*WORK ITEM*. Reproduce exactly the lines of the material beneath, from the line that contains "-- State.setDesync" to the line that contains "(s.setDesync).cursorOn = s.cursorOn := rfl", both included, and no other lines.

• • • • • • •

-- ==== Sys2Proof/Certificates/Slice0/Obligations.lean ====
section
/-! DEFINITION. The statements for the provers. Free values (the transport's answers, the store at reset, the OPEN parameters) are universally
quantified or opaque; no statement rests on one. A statement about a sending request assumes of the environment only that it acknowledges
the request's own transactions and serves its own waits. -/

open Sys2Proof Sys2Proof.Machine

-- ---------------------------------------------------------------- encoding

/-- Words written out from the opcode map (30_encoding.md R102) and from the byte tables (R111, R113, R222). -/
def Obligations.SpecWordsDecode : Prop :=
  decode .char (.req 0x01020300 []) = .ok (.init 0x02 true true 0 0x00 []) ∧
  decode .char (.req 0x030A0000 []) = .ok (.readReg 0x0A 0x00 0x00 []) ∧
  decode .char (.req 0x12000100 []) = .ok (.setPos 0x00 0x01 0x00 []) ∧
  decode .char (.req 0x15020000 []) = .ok (.setCursorStyle false true 0 0x00 0x00 []) ∧
  decode .char (.req 0x16010000 []) = .ok (.setDisplayOnChar true 0 0x00 0x00 []) ∧
  decode .graphic (.req 0x16010000 []) = .ok (.setDisplayOnGraphic true 0 0x00 0x00 []) ∧
  decode .char (.req 0x21480100 [0x55]) = .ok (.writeDataChar 0x48 0x01 0x00 [0x55]) ∧
  decode .char (.req 0x30020000 []) = .ok (.cmdEntryMode true false 0 0x00 0x00 []) ∧
  decode .char (.req 0x310C0000 []) = .ok (.cmdFunctionSet true false false 1 0x00 0x00 []) ∧
  decode .graphic (.req 0x40CF0000 []) = .ok (.setContrast 0xCF 0x00 0x00 []) ∧
  decode .char (.hdCmd 0x28) = .ok (.hdFunctionSet false true false 0) ∧
  decode .char (.hdCmd 0x0D) = .ok (.hdDisplayControl true false true) ∧
  decode .char (.hdNibble 0x3) = .ok .nibIfaceReset ∧
  decode .graphic (.oledCmd [0x81, 0xCF]) = .ok (.oledSetContrast 0xCF)

/-- Decoding the encoding of an instruction gives it back, with every operand and every reserved bit at every value, in a block whose
family decodes that row. -/
def Obligations.DecodeOfEncode : Prop :=
  ∀ (fam : Family) (i : Instr), i.decodesIn fam = true → decode fam (encode i) = .ok i

/-- Every port word that decodes has one meaning: encoding the decoded instruction gives the word back. -/
def Obligations.EncodeOfDecode : Prop :=
  ∀ (fam : Family) (w : PortWord) (i : Instr), decode fam w = .ok i → encode i = w ∧ i.decodesIn fam = true

/-- R103: the illegal OP values are exactly those listed; an illegal OP answers ERR_ILLEGAL_OP and changes no state except LAST_STATUS. -/
def Obligations.IllegalOpcodeAnswers : Prop :=
  ∀ (s : State) (w : BitVec 32) (p : List Byte) (rest : List PortWord), s.port = .req w p :: rest →
    let op := w.toNat / 2 ^ 24
    let illegal := op = 0x00 ∨ (0x04 ≤ op ∧ op ≤ 0x0F) ∨ (0x1C ≤ op ∧ op ≤ 0x1F) ∨ (0x23 ≤ op ∧ op ≤ 0x2F) ∨
      (0x34 ≤ op ∧ op ≤ 0x3F) ∨ 0x43 ≤ op
    (illegal →
      step s = .next { s with port := rest, lastStatus := 0x09,
                              response := some { status := .illegalOp, cause := none, data := [] } }) ∧
    (¬ illegal → ∃ i, decode s.family (.req w p) = .ok i)
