-- State.setLifecycle
@[simp] theorem State.setLifecycle_params (s : State) (l : Lifecycle) : (s.setLifecycle l).params = s.params := rfl
@[simp] theorem State.setLifecycle_lifecycle (s : State) (l : Lifecycle) : (s.setLifecycle l).lifecycle = l := rfl
@[simp] theorem State.setLifecycle_busDesync (s : State) (l : Lifecycle) : (s.setLifecycle l).busDesync = s.busDesync := rfl
@[simp] theorem State.setLifecycle_lastStatus (s : State) (l : Lifecycle) : (s.setLifecycle l).lastStatus = s.lastStatus := rfl
@[simp] theorem State.setLifecycle_displayOn (s : State) (l : Lifecycle) : (s.setLifecycle l).displayOn = s.displayOn := rfl
@[simp] theorem State.setLifecycle_cursorOn (s : State) (l : Lifecycle) : (s.setLifecycle l).cursorOn = s.cursorOn := rfl
@[simp] theorem State.setLifecycle_blinkOn (s : State) (l : Lifecycle) : (s.setLifecycle l).blinkOn = s.blinkOn := rfl
@[simp] theorem State.setLifecycle_backlight (s : State) (l : Lifecycle) : (s.setLifecycle l).backlight = s.backlight := rfl
@[simp] theorem State.setLifecycle_variant (s : State) (l : Lifecycle) : (s.setLifecycle l).variant = s.variant := rfl
@[simp] theorem State.setLifecycle_width (s : State) (l : Lifecycle) : (s.setLifecycle l).width = s.width := rfl
@[simp] theorem State.setLifecycle_height (s : State) (l : Lifecycle) : (s.setLifecycle l).height = s.height := rfl
@[simp] theorem State.setLifecycle_lineOffset0 (s : State) (l : Lifecycle) : (s.setLifecycle l).lineOffset0 = s.lineOffset0 := rfl
@[simp] theorem State.setLifecycle_lineOffset1 (s : State) (l : Lifecycle) : (s.setLifecycle l).lineOffset1 = s.lineOffset1 := rfl
@[simp] theorem State.setLifecycle_lineOffset2 (s : State) (l : Lifecycle) : (s.setLifecycle l).lineOffset2 = s.lineOffset2 := rfl
@[simp] theorem State.setLifecycle_lineOffset3 (s : State) (l : Lifecycle) : (s.setLifecycle l).lineOffset3 = s.lineOffset3 := rfl
@[simp] theorem State.setLifecycle_store (s : State) (l : Lifecycle) : (s.setLifecycle l).store = s.store := rfl
@[simp] theorem State.setLifecycle_handleHeld (s : State) (l : Lifecycle) : (s.setLifecycle l).handleHeld = s.handleHeld := rfl
@[simp] theorem State.setLifecycle_port (s : State) (l : Lifecycle) : (s.setLifecycle l).port = s.port := rfl
@[simp] theorem State.setLifecycle_trace (s : State) (l : Lifecycle) : (s.setLifecycle l).trace = s.trace := rfl
@[simp] theorem State.setLifecycle_response (s : State) (l : Lifecycle) : (s.setLifecycle l).response = s.response := rfl
@[simp] theorem State.setLifecycle_env (s : State) (l : Lifecycle) : (s.setLifecycle l).env = s.env := rfl

-- State.setDesync
@[simp] theorem State.setDesync_params (s : State) : (s.setDesync).params = s.params := rfl
@[simp] theorem State.setDesync_lifecycle (s : State) : (s.setDesync).lifecycle = s.lifecycle := rfl
@[simp] theorem State.setDesync_busDesync (s : State) : (s.setDesync).busDesync = true := rfl
@[simp] theorem State.setDesync_lastStatus (s : State) : (s.setDesync).lastStatus = s.lastStatus := rfl
@[simp] theorem State.setDesync_displayOn (s : State) : (s.setDesync).displayOn = s.displayOn := rfl
@[simp] theorem State.setDesync_cursorOn (s : State) : (s.setDesync).cursorOn = s.cursorOn := rfl
@[simp] theorem State.setDesync_blinkOn (s : State) : (s.setDesync).blinkOn = s.blinkOn := rfl
@[simp] theorem State.setDesync_backlight (s : State) : (s.setDesync).backlight = s.backlight := rfl
@[simp] theorem State.setDesync_variant (s : State) : (s.setDesync).variant = s.variant := rfl
@[simp] theorem State.setDesync_width (s : State) : (s.setDesync).width = s.width := rfl
@[simp] theorem State.setDesync_height (s : State) : (s.setDesync).height = s.height := rfl
@[simp] theorem State.setDesync_lineOffset0 (s : State) : (s.setDesync).lineOffset0 = s.lineOffset0 := rfl
@[simp] theorem State.setDesync_lineOffset1 (s : State) : (s.setDesync).lineOffset1 = s.lineOffset1 := rfl
@[simp] theorem State.setDesync_lineOffset2 (s : State) : (s.setDesync).lineOffset2 = s.lineOffset2 := rfl
@[simp] theorem State.setDesync_lineOffset3 (s : State) : (s.setDesync).lineOffset3 = s.lineOffset3 := rfl
@[simp] theorem State.setDesync_store (s : State) : (s.setDesync).store = s.store := rfl
@[simp] theorem State.setDesync_handleHeld (s : State) : (s.setDesync).handleHeld = s.handleHeld := rfl
@[simp] theorem State.setDesync_port (s : State) : (s.setDesync).port = s.port := rfl
@[simp] theorem State.setDesync_trace (s : State) : (s.setDesync).trace = s.trace := rfl
@[simp] theorem State.setDesync_response (s : State) : (s.setDesync).response = s.response := rfl
@[simp] theorem State.setDesync_env (s : State) : (s.setDesync).env = s.env := rfl

-- State.setGeometry
@[simp] theorem State.setGeometry_params (s : State) (v : Byte) (g : Geometry) : (s.setGeometry v g).params = s.params := rfl
@[simp] theorem State.setGeometry_lifecycle (s : State) (v : Byte) (g : Geometry) : (s.setGeometry v g).lifecycle = s.lifecycle := rfl
@[simp] theorem State.setGeometry_busDesync (s : State) (v : Byte) (g : Geometry) : (s.setGeometry v g).busDesync = s.busDesync := rfl
@[simp] theorem State.setGeometry_lastStatus (s : State) (v : Byte) (g : Geometry) : (s.setGeometry v g).lastStatus = s.lastStatus := rfl
@[simp] theorem State.setGeometry_displayOn (s : State) (v : Byte) (g : Geometry) : (s.setGeometry v g).displayOn = s.displayOn := rfl
@[simp] theorem State.setGeometry_cursorOn (s : State) (v : Byte) (g : Geometry) : (s.setGeometry v g).cursorOn = s.cursorOn := rfl
@[simp] theorem State.setGeometry_blinkOn (s : State) (v : Byte) (g : Geometry) : (s.setGeometry v g).blinkOn = s.blinkOn := rfl
@[simp] theorem State.setGeometry_backlight (s : State) (v : Byte) (g : Geometry) : (s.setGeometry v g).backlight = s.backlight := rfl
@[simp] theorem State.setGeometry_variant (s : State) (v : Byte) (g : Geometry) : (s.setGeometry v g).variant = v := rfl
@[simp] theorem State.setGeometry_width (s : State) (v : Byte) (g : Geometry) : (s.setGeometry v g).width = g.width := rfl
@[simp] theorem State.setGeometry_height (s : State) (v : Byte) (g : Geometry) : (s.setGeometry v g).height = g.height := rfl
@[simp] theorem State.setGeometry_lineOffset0 (s : State) (v : Byte) (g : Geometry) : (s.setGeometry v g).lineOffset0 = g.row0 := rfl
@[simp] theorem State.setGeometry_lineOffset1 (s : State) (v : Byte) (g : Geometry) : (s.setGeometry v g).lineOffset1 = g.row1 := rfl
@[simp] theorem State.setGeometry_lineOffset2 (s : State) (v : Byte) (g : Geometry) : (s.setGeometry v g).lineOffset2 = g.row2 := rfl
@[simp] theorem State.setGeometry_lineOffset3 (s : State) (v : Byte) (g : Geometry) : (s.setGeometry v g).lineOffset3 = g.row3 := rfl
@[simp] theorem State.setGeometry_store (s : State) (v : Byte) (g : Geometry) : (s.setGeometry v g).store = s.store := rfl
@[simp] theorem State.setGeometry_handleHeld (s : State) (v : Byte) (g : Geometry) : (s.setGeometry v g).handleHeld = s.handleHeld := rfl
@[simp] theorem State.setGeometry_port (s : State) (v : Byte) (g : Geometry) : (s.setGeometry v g).port = s.port := rfl
@[simp] theorem State.setGeometry_trace (s : State) (v : Byte) (g : Geometry) : (s.setGeometry v g).trace = s.trace := rfl
@[simp] theorem State.setGeometry_response (s : State) (v : Byte) (g : Geometry) : (s.setGeometry v g).response = s.response := rfl
@[simp] theorem State.setGeometry_env (s : State) (v : Byte) (g : Geometry) : (s.setGeometry v g).env = s.env := rfl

• • • • • • •

*EXERCISE OUTPUT*.
-- State.setDesync
@[simp] theorem State.setDesync_params (s : State) : (s.setDesync).params = s.params := rfl
@[simp] theorem State.setDesync_lifecycle (s : State) : (s.setDesync).lifecycle = s.lifecycle := rfl
@[simp] theorem State.setDesync_busDesync (s : State) : (s.setDesync).busDesync = true := rfl
@[simp] theorem State.setDesync_lastStatus (s : State) : (s.setDesync).lastStatus = s.lastStatus := rfl
@[simp] theorem State.setDesync_displayOn (s : State) : (s.setDesync).displayOn = s.displayOn := rfl
@[simp] theorem State.setDesync_cursorOn (s : State) : (s.setDesync).cursorOn = s.cursorOn := rfl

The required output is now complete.